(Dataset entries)

/-- The word of an instruction (R53, R64–R73); the steps of the machine and the commands have none. -/
def encode? : Instr → Option Word
  | .nop c => some (rrr c 0 0 0 0 0)
  | .sget c d a => some (rrr c 0 1 d a 0)
  | .sset c d a => some (rrr c 0 2 d a 0)
  | .fwait c mask => some (rrr c 0 3 0 (0#2 ++ mask.extractLsb' 7 5) (mask.extractLsb' 0 7))
  | .yield c => some (rrr c 0 4 0 0 0)
  | .brk c k => some (rrr c 0 5 0 0 k)
  | .trap c k => some (rrr c 0 6 0 0 k)
  | .add c d a b => some (rrr c 1 0 d a b)
  | .sub c d a b => some (rrr c 1 1 d a b)
  | .and c d a b => some (rrr c 1 2 d a b)
  | .or c d a b => some (rrr c 1 3 d a b)
  | .xor c d a b => some (rrr c 1 4 d a b)
  | .andn c d a b => some (rrr c 1 5 d a b)
  | .shl c d a b => some (rrr c 1 6 d a b)
  | .shr c d a b => some (rrr c 1 7 d a b)
  | .sra c d a b => some (rrr c 1 8 d a b)
  | .rotl c d a b => some (rrr c 1 9 d a b)
  | .min c d a b => some (rrr c 1 10 d a b)
  | .max c d a b => some (rrr c 1 11 d a b)
  | .minu c d a b => some (rrr c 1 12 d a b)
  | .maxu c d a b => some (rrr c 1 13 d a b)
  | .abs c d a => some (rrr c 1 14 d a 0)
  | .clz c d a => some (rrr c 1 15 d a 0)
  | .popc c d a => some (rrr c 1 16 d a 0)
  | .brev c d a => some (rrr c 1 17 d a 0)
  | .bfe c d a b => some (rrr c 1 18 d a b)
  | .bfx c d a b => some (rrr c 1 19 d a b)
  | .bfi c d a b => some (rrr c 1 20 d a b)
  | .prmb c d a b => some (rrr c 1 21 d a b)
  | .addi c d a imm => some (rri c 2 d a (0#3 ++ imm))
  | .andi c d a imm => some (rri c 2 d a (1#3 ++ imm))
  | .ori c d a imm => some (rri c 2 d a (2#3 ++ imm))
  | .xori c d a imm => some (rri c 2 d a (3#3 ++ imm))
  | .shli c d a cnt => some (rri c 2 d a (4#3 ++ (0#4 ++ cnt)))
  | .shri c d a cnt => some (rri c 2 d a (5#3 ++ (0#4 ++ cnt)))
  | .srai c d a cnt => some (rri c 2 d a (6#3 ++ (0#4 ++ cnt)))
  | .mul c d a b => some (rrr c 3 0 d a b)
  | .mulhi c d a b => some (rrr c 3 1 d a b)
  | .mulhiu c d a b => some (rrr c 3 2 d a b)
  | .mad c d a b => some (rrr c 3 3 d a b)
  | .divu c d a b => some (rrr c 3 4 d a b)
  | .remu c d a b => some (rrr c 3 5 d a b)
  | .lil c d imm => some (i17 c 4 d 0 imm)
  | .lih c d imm => some (i17 c 4 d 1 imm)
  | .adpc c d imm => some (i17 c 4 d 2 imm)
  | .fadd c r d a b => some (rrr c 5 (r ++ 0#3) d a b)
  | .fsub c r d a b => some (rrr c 5 (r ++ 1#3) d a b)
  | .fmul c r d a b => some (rrr c 5 (r ++ 2#3) d a b)
  | .hadd2 c r d a b => some (rrr c 5 (r ++ 3#3) d a b)
  | .hmul2 c r d a b => some (rrr c 5 (r ++ 4#3) d a b)
  | .badd2 c r d a b => some (rrr c 5 (r ++ 5#3) d a b)
  | .bmul2 c r d a b => some (rrr c 5 (r ++ 6#3) d a b)
  | .fmin c d a b => some (rrr c 5 7 d a b)
  | .fmax c d a b => some (rrr c 5 15 d a b)
  | .fneg c d a => some (rrr c 5 23 d a 0)
  | .fabs c d a => some (rrr c 5 31 d a 0)
  | .ffma c r d a b => some (rrr c 6 (r ++ 0#3) d a b)
  | .ffms c r d a b => some (rrr c 6 (r ++ 1#3) d a b)
  | .hfma2 c r d a b => some (rrr c 6 (r ++ 2#3) d a b)
  | .bfma2 c r d a b => some (rrr c 6 (r ++ 3#3) d a b)
  | .hdot2 c r d a b => some (rrr c 6 (r ++ 4#3) d a b)
  | .cvtF32ToNarrow c f d a r sat => some (rrr c 7 (0#3 ++ f) d a (r ++ BitVec.ofBool sat ++ 0#3))
  | .cvtNarrowToF32 c f d a => some (rrr c 7 (1#3 ++ f) d a (0#3 ++ 0#1 ++ 0#3))
  | .cvtF32ToInt c uns d a r sat => some (rrr c 7 (4#4 ++ BitVec.ofBool uns) d a (r ++ BitVec.ofBool sat ++ 0#3))
  | .cvtIntToF32 c uns d a r => some (rrr c 7 (5#4 ++ BitVec.ofBool uns) d a (r ++ 0#1 ++ 0#3))
  | .cvtF16Bf16 c f d a r sat => some (rrr c 7 (6#4 ++ BitVec.ofBool f) d a (r ++ BitVec.ofBool sat ++ 0#3))
  | .cvtF16ToFp8 c f d a r sat => some (rrr c 7 (7#4 ++ BitVec.ofBool f) d a (r ++ BitVec.ofBool sat ++ 0#3))
  | .frnd c d a r => some (rrr c 7 16 d a (r ++ 0#1 ++ 0#3))
  | .pack2F16 c d a r sat => some (rrr c 7 17 d a (r ++ BitVec.ofBool sat ++ 0#3))
  | .pack2Bf16 c d a r sat => some (rrr c 7 18 d a (r ++ BitVec.ofBool sat ++ 0#3))
  | .exp2 c d a => some (rrr c 8 0 d a 0)
  | .log2 c d a => some (rrr c 8 1 d a 0)
  | .rcp c d a => some (rrr c 8 2 d a 0)
  | .rsq c d a => some (rrr c 8 3 d a 0)
  | .sqrt c d a => some (rrr c 8 4 d a 0)
  | .sin c d a => some (rrr c 8 5 d a 0)
  | .cos c d a => some (rrr c 8 6 d a 0)
  | .tanh c d a => some (rrr c 8 7 d a 0)
  | .icmp c cond p a b => some (rrr c 9 (0#2 ++ cond) (0#4 ++ p) a b)
  | .icmpu c cond p a b => some (rrr c 9 (1#2 ++ cond) (0#4 ++ p) a b)
  | .fcmp c cond p a b => some (rrr c 9 (2#2 ++ cond) (0#4 ++ p) a b)
  | .fclass c p a b => some (rrr c 9 24 (0#4 ++ p) a b)
  | .plop c p tt pa pb => some (rrr c 9 25 (0#4 ++ p) (tt ++ pa) (0#4 ++ pb))
  | .sel c n d a b => some (rrr c 10 (0#2 ++ n) d a b)
  | .mov c d b => some (rrr c 10 8 d 0 b)
  | .movp c d b => some (rrr c 10 9 d 0 b)
  | .pmov c p a => some (rrr c 10 10 (0#4 ++ p) a 0)
  | .br c g disp => some (brw c 11 g 0 disp)
  | .call c g disp => some (brw c 11 g 1 disp)
  | .brx c g a => some (brw c 11 g 2 (0#12 ++ a))
  | .callx c g a => some (brw c 11 g 3 (0#12 ++ a))
  | .ret c g => some (brw c 11 g 4 0)
  | .exit c g => some (brw c 11 g 5 0)
  | .meet c g disp => some (brw c 11 g 6 disp)
  | .unmeet c g disp => some (brw c 11 g 7 disp)
  | .voteAnd c p pa m => some (rrr c 12 0 (0#4 ++ p) (0#4 ++ pa) m)
  | .voteOr c p pa m => some (rrr c 12 1 (0#4 ++ p) (0#4 ++ pa) m)
  | .voteSame c p pa m => some (rrr c 12 2 (0#4 ++ p) (0#4 ++ pa) m)
  | .ballot c d pa m => some (rrr c 12 3 d (0#4 ++ pa) m)
  | .shflLane c d a m => some (rrr c 12 4 d a m)
  | .shflRot c d a m => some (rrr c 12 5 d a m)
  | .shflOff c d a m => some (rrr c 12 6 d a m)
  | .shflSwap c d a m => some (rrr c 12 7 d a m)
  | .gredAdd c d a m => some (rrr c 12 8 d a m)
  | .gredMin c d a m => some (rrr c 12 9 d a m)
  | .gredMax c d a m => some (rrr c 12 10 d a m)
  | .gredArgmin c d a m => some (rrr c 12 11 d a m)
  | .gredArgmax c d a m => some (rrr c 12 12 d a m)
  | .gscan c d a m => some (rrr c 12 13 d a m)
  | .matchEq c d a m => some (rrr c 12 14 d a m)
  | .elect c p m => some (rrr c 12 15 (0#4 ++ p) 0 m)
  | .regq c d a m => some (rrr c 12 16 d a m)
  | .prio c d a m => some (rrr c 12 17 d a m)
  | .ld c g fs fn t a => some (mw c 13 g fs fn t a 0)
  | .ldl c g fs fn t a => some (mw c 13 g fs fn t a 1)
  | .ldlGang c g fs fn t a => some (mw c 13 g fs fn t a 2)
  | .ldm c g fs fn t a => some (mw c 13 g fs fn t a 3)
  | .ldc c g fs fn t a => some (mw c 13 g fs fn t a 4)
  | .st c g fs fn t a => some (mw c 14 g fs fn t a 0)
  | .stl c g fs fn t a => some (mw c 14 g fs fn t a 1)
  | .stlGang c g fs fn t a => some (mw c 14 g fs fn t a 2)
  | .stm c g fs fn t a => some (mw c 14 g fs fn t a 3)
  | .atom c g fs fn t a => some (mw c 15 g fs fn t a 0)
  | .atoml c g fs fn t a => some (mw c 15 g fs fn t a 1)
  | .atomGang c g fs fn t a => some (mw c 15 g fs fn t a 2)
  | .atomMkt c g fs fn t a => some (mw c 15 g fs fn t a 3)
  | .cas c g fs sp t a => some (mw c 15 g fs 11 t a sp)
  | .casB64 c g fs sp t a => some (mw c 15 g fs 12 t a sp)
  | .madd c g fs t a => some (mw c 16 g fs 0 t a 3)
  | .mamax c g fs t a => some (mw c 16 g fs 1 t a 3)
  | .mred c g fs t a => some (mw c 16 g fs 2 t a 3)
  | .mscale c g fs t a => some (mw c 16 g fs 3 t a 3)
  | .bar c g k => some (ew c 17 g false 0 0 0 k)
  | .gbar c g k => some (ew c 17 g false 1 0 0 k)
  | .fenceAcq c g scope => some (ew c 17 g false 2 (0#4 ++ scope) 0 0)
  | .fenceRel c g scope => some (ew c 17 g false 3 (0#4 ++ scope) 0 0)
  | .fenceAr c g scope => some (ew c 17 g false 4 (0#4 ++ scope) 0 0)
  | .feset c g fs n a gang => some (ew c 17 g fs 5 n a (0#1 ++ BitVec.ofBool gang))
  | .feclr c g fs n a gang => some (ew c 17 g fs 6 n a (0#1 ++ BitVec.ofBool gang))
  | .fepoll c g fs d a gang => some (ew c 17 g fs 7 d a (0#1 ++ BitVec.ofBool gang))
  | .tryOpen c g cnt m n => some (ew c 18 g false 0 (m.extractLsb' 2 2 ++ cnt) n (m.extractLsb' 0 2))
  | .commit c g scope => some (ew c 18 g false 1 (0#4 ++ scope) 0 0)
  | .tabort c g k => some (ew c 18 g false 2 (k.extractLsb' 0 7) 0 (0#1 ++ k.extractLsb' 7 1))
  | .tstat c g d => some (ew c 18 g false 3 d 0 0)
  | .qbind c g d a => some (ew c 19 g false 0 d a 0)
  | .qstat c g d a => some (ew c 19 g false 1 d a 0)
  | .qflush c g fs d a unbind => some (ew c 19 g fs 2 d a (0#1 ++ BitVec.ofBool unbind))
  | .launch c g fs d a => some (ew c 19 g fs 3 d a 0)
  | .gsignal c g fs d a => some (ew c 19 g fs 4 d a 0)
  | .mma c g fs m a => some (ew c 20 g fs 0 m a 0)
  | .mdrainL c g fs a => some (ew c 20 g fs 1 0 a 0)
  | .mdrainR c g fs d a => some (ew c 20 g fs 1 d a 1)
  | .mzero c g fs a => some (ew c 20 g fs 2 0 a 0)
  | .tap c g fs d a => some (ew c 21 g fs 0 d a 0)
  | .fget c g fs d a => some (ew c 21 g fs 1 d a 0)
  | .frd c g fs d a => some (ew c 21 g fs 2 d a 0)
  | .fwr c g fs d a => some (ew c 21 g fs 3 d a 0)
  | .frel c g fs d a => some (ew c 21 g fs 4 d a 0)
  | .fdec c g fs d a => some (ew c 21 g fs 5 d a 0)
  | .tkrd c g fs d a => some (ew c 22 g fs 0 d a 0)
  | .tkwr c g fs d a => some (ew c 22 g fs 1 d a 0)
  | .tkappend c g fs d a => some (ew c 22 g fs 2 d a 0)
  | .tktrunc c g fs d a => some (ew c 22 g fs 3 d a 0)
  | .tkret c g fs d a => some (ew c 22 g fs 4 d a 0)
  | .tkfork c g fs d a => some (ew c 22 g fs 5 d a 0)
  | .kvmap c g fs d a => some (ew c 22 g fs 6 d a 0)
  | .rot c g fs d a => some (ew c 22 g fs 7 d a 0)
  | .pres c g fs d a => some (ew c 23 g fs 0 d a 0)
  | .prel c g fs d a => some (ew c 23 g fs 1 d a 0)
  | .pdisc c g fs d a => some (ew c 23 g fs 2 d a 0)
  | .pflush c g fs d a inv => some (ew c 23 g fs 3 d a (0#1 ++ BitVec.ofBool inv))
  | .pmig c g fs d a => some (ew c 23 g fs 4 d a 0)
  | .rfe c g => some (ew c 24 g false 0 0 0 0)
  | .killW c g a => some (ew c 24 g false 1 0 a 0)
  | .killG c g => some (ew c 24 g false 1 0 0 1)
  | .killL c g => some (ew c 24 g false 1 0 0 2)
  | .tlbinv c g fs d a => some (ew c 24 g fs 2 d a 0)
  | .tlbinvOwn c g fs => some (ew c 24 g fs 2 0 0 1)
  | .tlbinvAll c g fs => some (ew c 24 g fs 2 0 0 2)
  | .icinv c g fs d a => some (ew c 24 g fs 3 d a 0)
  | .icinvAll c g fs => some (ew c 24 g fs 3 0 0 1)
  | .cntsel c g d a => some (ew c 24 g false 4 d a 0)
  | .cntselRd c g d a => some (ew c 24 g false 4 d a 1)
  | .cntselSmp c g d a => some (ew c 24 g false 4 d a 2)
  | .cntselRot c g d a => some (ew c 24 g false 4 d a 3)
  | .qblk c g d a x => some (ew c 25 g false 0 d a x)
  | .dqblk c g d a x => some (ew c 25 g false 1 d a x)
  | .qfp8 c g d a x => some (ew c 25 g false 2 d a x)
  | .add64 c d a b => some (rrr c 26 0 d a b)
  | .sub64 c d a b => some (rrr c 26 1 d a b)
  | .shl64 c d a b => some (rrr c 26 2 d a b)
  | .shr64 c d a b => some (rrr c 26 3 d a b)
  | .madw c d a b => some (rrr c 26 4 d a b)
  | .sext64 c d a => some (rrr c 26 5 d a 0)
  | .dsel c g fs d a => some (ew c 27 g fs 0 d a 0)
  | .rng c g fs d a => some (ew c 27 g fs 1 d a 0)
  | .rngk c g d a => some (ew c 27 g false 2 d a 0)
  | _ => none

/-- The word of an instruction word, and the nop for a step that has none. -/
def encode (i : Instr) : Word := (encode? i).getD 0

/-- The instruction that the decoder reads from a word given by its bits (bit 0 the least significant bit of the
word); none where it refuses, and none where the row has no 32 bits. -/
def decodeTableWord (nbits w : Nat) : Option Instr :=
  if nbits = 32 ∧ w < 2 ^ 32 then
    match decodeWord (BitVec.ofNat 32 w) with
    | .ok i => some i
    | .error _ => none
  else none

end Sys2Proof
end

Task requirements »
Copy the lines above exactly, beginning at the line that has "5 (r ++ 0#3) d a b)" and stopping after the line that has "6 (r ++ 4#3) d a b)", and omit the rest.

Written solution »
  | .fadd c r d a b => some (rrr c 5 (r ++ 0#3) d a b)
  | .fsub c r d a b => some (rrr c 5 (r ++ 1#3) d a b)
  | .fmul c r d a b => some (rrr c 5 (r ++ 2#3) d a b)
  | .hadd2 c r d a b => some (rrr c 5 (r ++ 3#3) d a b)
  | .hmul2 c r d a b => some (rrr c 5 (r ++ 4#3) d a b)
  | .badd2 c r d a b => some (rrr c 5 (r ++ 5#3) d a b)
  | .bmul2 c r d a b => some (rrr c 5 (r ++ 6#3) d a b)
  | .fmin c d a b => some (rrr c 5 7 d a b)
  | .fmax c d a b => some (rrr c 5 15 d a b)
  | .fneg c d a => some (rrr c 5 23 d a 0)
  | .fabs c d a => some (rrr c 5 31 d a 0)
  | .ffma c r d a b => some (rrr c 6 (r ++ 0#3) d a b)
  | .ffms c r d a b => some (rrr c 6 (r ++ 1#3) d a b)
  | .hfma2 c r d a b => some (rrr c 6 (r ++ 2#3) d a b)
  | .bfma2 c r d a b => some (rrr c 6 (r ++ 3#3) d a b)
  | .hdot2 c r d a b => some (rrr c 6 (r ++ 4#3) d a b)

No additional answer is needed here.